Ick. Ick. Ick. Ick. Ick.
Well, of course a story with “zombie ants” in the headline is going to attract us. And of course the details of interspecies insect carnage are going to gross us out. But here’s the thing: We can’t help reading it.
Nor can we help sharing it. Please — please — swallow your coffee before continuing. And if you know Sam Raimi’s number, dish.
Ready? We’re serious: Are you ready to have any and all proximate meals ruined? Okay, then. Strap in!
So here’s the problem: America is being invaded by a Red Menace — fire ants. Not only are ants socialists by nature, fire ants in particular are impervious to traditional means of eradication, usually involving homeschooling and Baptist preachers.
But professional exorcists at UT Austin and Texas A&M have discovered a new ally in the holy war against Satan’s picnic bummers: tiny phorid flies from South America.
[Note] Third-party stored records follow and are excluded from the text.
-- ==== Sys2Proof/Certificates/Slice0/Obligations.lean ====
section
/-!
DEFINITION. The statements for the provers. `framed` is the state after an order's frame, `settle` the end of a command
(a render begins, an idle transmitter asks), which `CommandEndsWithRenderAndRequest` states; a result written
`settle { s with … }` leaves everything else of the state as it was.
-/

open Sys2Proof Sys2Proof.Machine

/-! ## The queue of commands, resets and start-up -/

/-- A step runs the command at the front of the queue on the machine with the queue's rest; with none the block idles
(the model's choice, notes/assumptions/5.md). -/
def Obligations.StepRunsFrontCommand : Prop :=
  (∀ (c : Instr) (s : State), step { s with pending := c :: s.pending } = exec c s) ∧
  (∀ s : State, s.pending = [] → step s = .next s)

/-- Every command answers a next state in every state and leaves the queue of waiting commands alone; that an event which
cannot happen in a state changes nothing is the model's choice (notes/assumptions/3.md). -/
def Obligations.EveryCommandAnswers : Prop :=
  ∀ (c : Instr) (s : State), ∃ t, exec c s = .next t ∧ t.pending = s.pending

/-- The sound states of Safety.lean hold right after reset. -/
def Obligations.ResetIsSound : Prop :=
  QueuesBounded State.reset ∧ LockAgrees State.reset ∧ RepaintSound State.reset ∧ StartSound State.reset ∧
  MemoriesSound State.reset ∧ DeskSound State.reset ∧ CursorSound State.reset ∧ BlocksReset State.reset ∧
  RecordsSound State.reset ∧ Reckoned State.reset

/-- Each of the three resets leaves every block as its chapter says; they differ in the straps and in start-up only.
What stays of RESETN and the supply is the model's choice (notes/assumptions/18.md). -/
def Obligations.ResetsClearEveryBlock : Prop :=
  ∀ (n : Nat) (s : State),
    (∃ t, exec .powerOn s = .next t ∧ BlocksReset t ∧ t.tp.resetnLow = s.tp.resetnLow ∧
      t.tp.supplySteady = false ∧ t.tp.clearing = false ∧ t.tp.awaitHigh = true ∧ t.line.listenOnly = false) ∧
    (∃ t, exec .resetnAsserted s = .next t ∧ BlocksReset t ∧ t.tp.resetnLow = true ∧
      t.tp.supplySteady = s.tp.supplySteady ∧ t.tp.clearing = false ∧ t.tp.awaitHigh = true ∧
      t.line.listenOnly = false) ∧
    (s.tp.phase = .ready → ∃ t, exec (.softReset n) s = .next t ∧ BlocksReset t ∧ t.tp.clearing = true ∧
      t.tp.sdo = List.replicate (1 + n) 0 ∧
      t.line.station = s.line.station ∧ t.line.rate = s.line.rate ∧ t.line.listenOnly = s.line.listenOnly)

/-- The straps are sampled when the clearing begins, and the completion of the clearing makes the device READY with
STARTED raised and STATUS requested. The rows carry the straps by the model's choice (notes/assumptions/18.md). -/
def Obligations.StartUpSequence : Prop :=
  ∀ (s : State) (stn : Station) (rate : Rate),
    let sampled := { s.line with station := stn, rate := rate, listenOnly := decide (30 ≤ stn.toNat) }
    (s.tp.resetnLow = true → s.tp.supplySteady = true → exec (.resetnReleased stn rate) s =
      .next { s with tp := { s.tp with resetnLow := false, clearing := true }, line := sampled }) ∧
    (s.tp.resetnLow = true → s.tp.supplySteady = false → exec (.resetnReleased stn rate) s =
      .next { s with tp := { s.tp with resetnLow := false } }) ∧
    (s.tp.phase = .starting → s.tp.supplySteady = false → s.tp.resetnLow = false → exec (.supplySteady stn rate) s =
      .next { s with tp := { s.tp with supplySteady := true, clearing := true }, line := sampled }) ∧
    (s.tp.phase = .starting → s.tp.supplySteady = false → s.tp.resetnLow = true → exec (.supplySteady stn rate) s =
      .next { s with tp := { s.tp with supplySteady := true } }) ∧
    (s.tp.phase = .starting → s.tp.clearing = true → ∃ t, exec .startUpComplete s = .next t ∧
      t.tp = { s.tp with phase := .ready, clearing := false, edge := { s.tp.edge with started := true } } ∧
      Item.status ∈ t.comp.items ∧ t.line = { s.line with rxOpen := false, joined := false } ∧
      t.form = s.form ∧ t.cur = s.cur ∧ t.key = s.key ∧ t.send = s.send ∧ t.desk = s.desk ∧
      causePending t 3 = true ∧ (causeEnabled t 3 = true → attn t = false))

/-! ## The end of a command -/

/-- A render begins exactly when the repaint list is not empty, and an IDLE transmitter that may ask enters DEFER with
the arbiter's selection, the access gap of 33 + n bit times ahead of it, or stays in IDLE. That both
come about at the end of a command is the model's reading (notes/assumptions/12.md). -/
def Obligations.CommandEndsWithRenderAndRequest : Prop :=
  ∀ s : State,
    let r := { s with comp := { s.comp with rendering := !s.comp.items.isEmpty } }
    let asks := s.tp.phase = .ready ∧ s.line.joined = true ∧ s.line.listenOnly = false ∧ s.line.tx = .idle
    (¬asks → settle s = r) ∧
    (asks → ∀ p, arbiter s.desk = some p → settle s = { r with
      line := { s.line with tx := .defer, need := 33 + s.line.station.toNat, selection := some p, taken := false } }) ∧
    (asks → arbiter s.desk = none → settle s = { r with
      line := { s.line with tx := .idle, need := 0, selection := none, taken := false } })

/-- The transmit arbiter looks at the GREET flag, the flow announcement, the lowest tag of the tally set and the first
message that is not a PASS to a paused station, in this order. -/
def Obligations.ArbiterPrecedence : Prop :=
  ∀ d : DeskExchange,
    (d.greet = true → arbiter d = some .greet) ∧
    (d.greet = false → d.flow ≠ none → arbiter d = some .flow) ∧
    (d.greet = false → d.flow = none → assocWf d.tallies = true → ∀ t a, assocGet d.tallies t = some a →
      (∀ t' a', assocGet d.tallies t' = some a' → t ≤ t') → arbiter d = some (.tag t)) ∧
    (d.greet = false → d.flow = none → d.tallies = [] → ∀ i m, d.messages[i]? = some m → heldMessage d m = false →
      (∀ j m', j < i → d.messages[j]? = some m' → heldMessage d m' = true) → arbiter d = some (.message i)) ∧
    (d.greet = false → d.flow = none → d.tallies = [] → (∀ m ∈ d.messages, heldMessage d m = true) →
      arbiter d = none)

/-! ## The TP port -/

/-- A frame whose order code is not in the order table ends UNKNOWN, whole or not, in either phase, and ends any
stream. -/
def Obligations.UnknownCodeEndsUnknown : Prop :=
  ∀ (code : Byte) (bytes : List Byte) (part : Bool) (s : State), argCount code = none →
    exec (.unknownOrderCode code bytes) s =
      .next (settle (framed .unknown (List.replicate (1 + bytes.length) 0) s)) ∧
    exec (.frameAbandoned (code :: bytes) part) s =
      .next (settle (framed .unknown (List.replicate (1 + bytes.length) 0) s))

/-- An unfinished frame of a known order records ABANDONED, except for STATUS READ and CAUSE READ, and changes nothing
but the effects made byte by byte: KEY bytes offered, the read position advanced. A frame without a whole order code
keeps the stream, and one without an SCLK edge records nothing. Which bytes SDO drove is left open here. -/
def Obligations.AbandonedFramesDoNotAct : Prop :=
  ∀ (code : Byte) (rest : List Byte) (part : Bool) (k : Nat) (s : State),
    argCount code = some k → part = true ∨ rest.length < k →
    (code ∉ ([0x11, 0x12, 0x41, 0x51, 0x64] : List Byte) → ∃ sdo, exec (.frameAbandoned (code :: rest) part) s =
      .next (settle { framed .abandoned sdo s with
        tp := { (framed .abandoned sdo s).tp with stream := if code = 0x34 then s.tp.stream else none } })) ∧
    (code = 0x41 → s.tp.phase = .ready → ∃ sdo, exec (.frameAbandoned (code :: rest) part) s =
      .next (settle (framed .abandoned sdo (offerKeys rest s)))) ∧
    (code = 0x51 → s.tp.phase = .ready → s.send.state = .ready → ∃ sdo,
      exec (.frameAbandoned (code :: rest) part) s =
        .next (settle (framed .abandoned sdo { s with
          send := { s.send with readPos := min (s.send.readPos + rest.length) s.send.block.length } }))) ∧
    (code = 0x12 → rest = [] → ∃ t, exec (.frameAbandoned (code :: rest) part) s = .next t ∧
      t.tp.edge = s.tp.edge ∧ t.tp.outcome = s.tp.outcome ∧ t.tp.stream = s.tp.stream) ∧
    (exec (.frameAbandoned [] true) s = .next (settle { s with
      tp := { s.tp with decoder := .idle, awaitHigh := false, sdo := [], outcome := .abandoned } })) ∧
    (exec (.frameAbandoned [] false) s = .next (settle { s with
      tp := { s.tp with decoder := .idle, awaitHigh := false, sdo := [] } }))

/-- STATUS READ drives the four status bytes, laid out bit by bit, clears the typeahead-lost flag with its third byte
and the inbound-lost flag with its fourth, and changes nothing else. The reply of CAUSE READ is one byte, 0 to 7. -/
def Obligations.StatusReadReportsAndClears : Prop :=
  ∀ (n : Nat) (s : State), s.key.queue.length ≤ 16 →
    ∃ b1 b2 b3 b4 : Byte,
      exec (.statusRead n) s = .next (settle { s with
        tp := { s.tp with decoder := .idle, awaitHigh := false
                          sdo := 0 :: ([b1, b2, b3, b4] ++ List.replicate n 0).take n }
        key := { s.key with typeaheadLost := s.key.typeaheadLost && decide (n < 3) }
        desk := { s.desk with inboundLost := s.desk.inboundLost && decide (n < 4) } }) ∧
      (b1.getLsbD 7 = true ↔ s.tp.phase = .ready) ∧ b1.getLsbD 6 = false ∧
      b1.toNat / 16 % 4 = (match s.form.state with | .empty => 0 | .define => 1 | .active => 2) ∧
      b1.toNat / 4 % 4 = (match s.key.keyboard with | .system => 0 | .free => 1 | .error => 2 | .locked => 3) ∧
      b1.toNat % 4 = (match s.send.state with | .none => 0 | .assembling => 1 | .ready => 2) ∧
      b2.toNat = (match s.tp.outcome with
        | .none => 0 | .done => 1 | .refusedState => 2 | .refusedBusy => 3 | .badArgument => 4 | .badValue => 5
        | .full => 6 | .unknown => 7 | .abandoned => 8) ∧
      b3.toNat % 32 = s.key.queue.length ∧ b3.getLsbD 5 = false ∧ b3.getLsbD 6 = false ∧
      b3.getLsbD 7 = s.key.typeaheadLost ∧
      b4.toNat % 16 = min s.comp.items.length 15 ∧ b4.getLsbD 4 = s.tp.stream.isSome ∧
      b4.getLsbD 5 = s.desk.inboundLost ∧ b4.getLsbD 6 = anyLinkFlag s.line.flags ∧
      b4.getLsbD 7 = s.line.listenOnly ∧
      (s.tp.phase = .ready → ∃ t k, exec (.causeRead 1) s = .next t ∧ k ≤ 7 ∧ t.tp.sdo = [0, BitVec.ofNat 8 k])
Here’s how it wor— you have swallowed, right? Okay, here’s how it works:
The flies “dive-bomb” the fire ants and lay eggs. The maggot that hatches inside the ant eats away at the brain…
The maggot eventually migrates into the ant’s head… There is no brain left in the ant, and the ant just starts wandering aimlessly…
About a month after the egg is laid, the ant’s head falls off and the fly emerges ready to attack…
Just so we’re clear: maggots hatch inside you and eat your brains, leaving you to wander aimlessly until your head falls off.
Which, come to think of it, explains the current state of the Republican Party.
Parasitic flies turn fire ants into zombies [Fort Worth Star-Telegram]
This explains the two days I just spent with our legislators in Sacramento.
Only a matter of time before this goes cross-species, too. I’m going back to bed.
Anyone who has been bitten by a fire ant will feel nothing and probably be cheered by this story.
This might be what’s afflicting the GOP, but don’t you need to actually have a brain in the first place?
I like ants. No, I admire them. Elegant and industrious, they get a bad rap for the most part.
The ichneuman fly does a similar thing. I know that because I had a speech about it in a play once. I was playing Darwin. It was a comedy. I had to smoke dope. I wore a hawaiian shirt. I was awesome.
Oh wait, are we talking about me?
One of the things I disliked about living in Austin was that any attempt to lounge on the grass outdoors was immediately met with serious grievances on the part of the fire ants. Which reminds me of my pope-related partial TJ yesterday: I remember when JPII was gonna go a-massin’ in San Antonio, they had to clear a huge field not of olive trees, but fire ants.
So, bring on the zombie flies. I mean really, what could go wrong?
Glad to see there’s something that can bring the Aggies together with the Longhorns.
@Benedick: There’s a big difference between ants and Texas fire ants. These suckers can and have killed livestock, dogs, cats, and babies. They are pure evil. They must be zombified.
@Nabisco: Around the same time as El Papa’s visit to the Alamo, there were torrential thunderstorms and flooding in the Hill Country. [Hmm.] Anyway, all the lakes and rivers were filled to the max – Canyon Lake actually went over the spillway into the Comal River. Sadly, a bunch of kids going to camp had their bus washed away. But related to fireants – naturally, my family went up to Canyon Lake to gawk at the flooding because it was cheap entertainment. I saw these things that looked like giant balls of leaves and bark. We went out on a partially damaged pier to look closer. They were giant balls of FIRE ANTS. The ones on the bottom were dead, naturally, but they had somehow formed themselves into a spherical shape where the alive fire ants were swarming on top of the floating carcasses into these balls of writhing fire ants, anywhere from eight inches to two feet in diameter. It’s one of the grossest fucking things I’ve ever seen, it gives me itchy chills just thinking about it.
@Dodgerblue: Ugh. Today is my turn to endure Excremento…
If the phorid flies make the dietary leap from fire ant brains to human brains the flies will be extinct in no time. Reading this right after watching “The World According to Monsanto” makes me think our brains disappeared years ago.
Good riddance (though Nabisco’s prescience is duly noted).
@Benedick: Darling, of course. It’s all about you.
@ManchuCandidate: Yeah. My only response to that story was “cool!”
Wait, what? I thought it was all me.
@Mistress Cynica: Thanks for that. I got confused for a moment.
@Tommmcatt the Wet Sprocket: Wait your turn.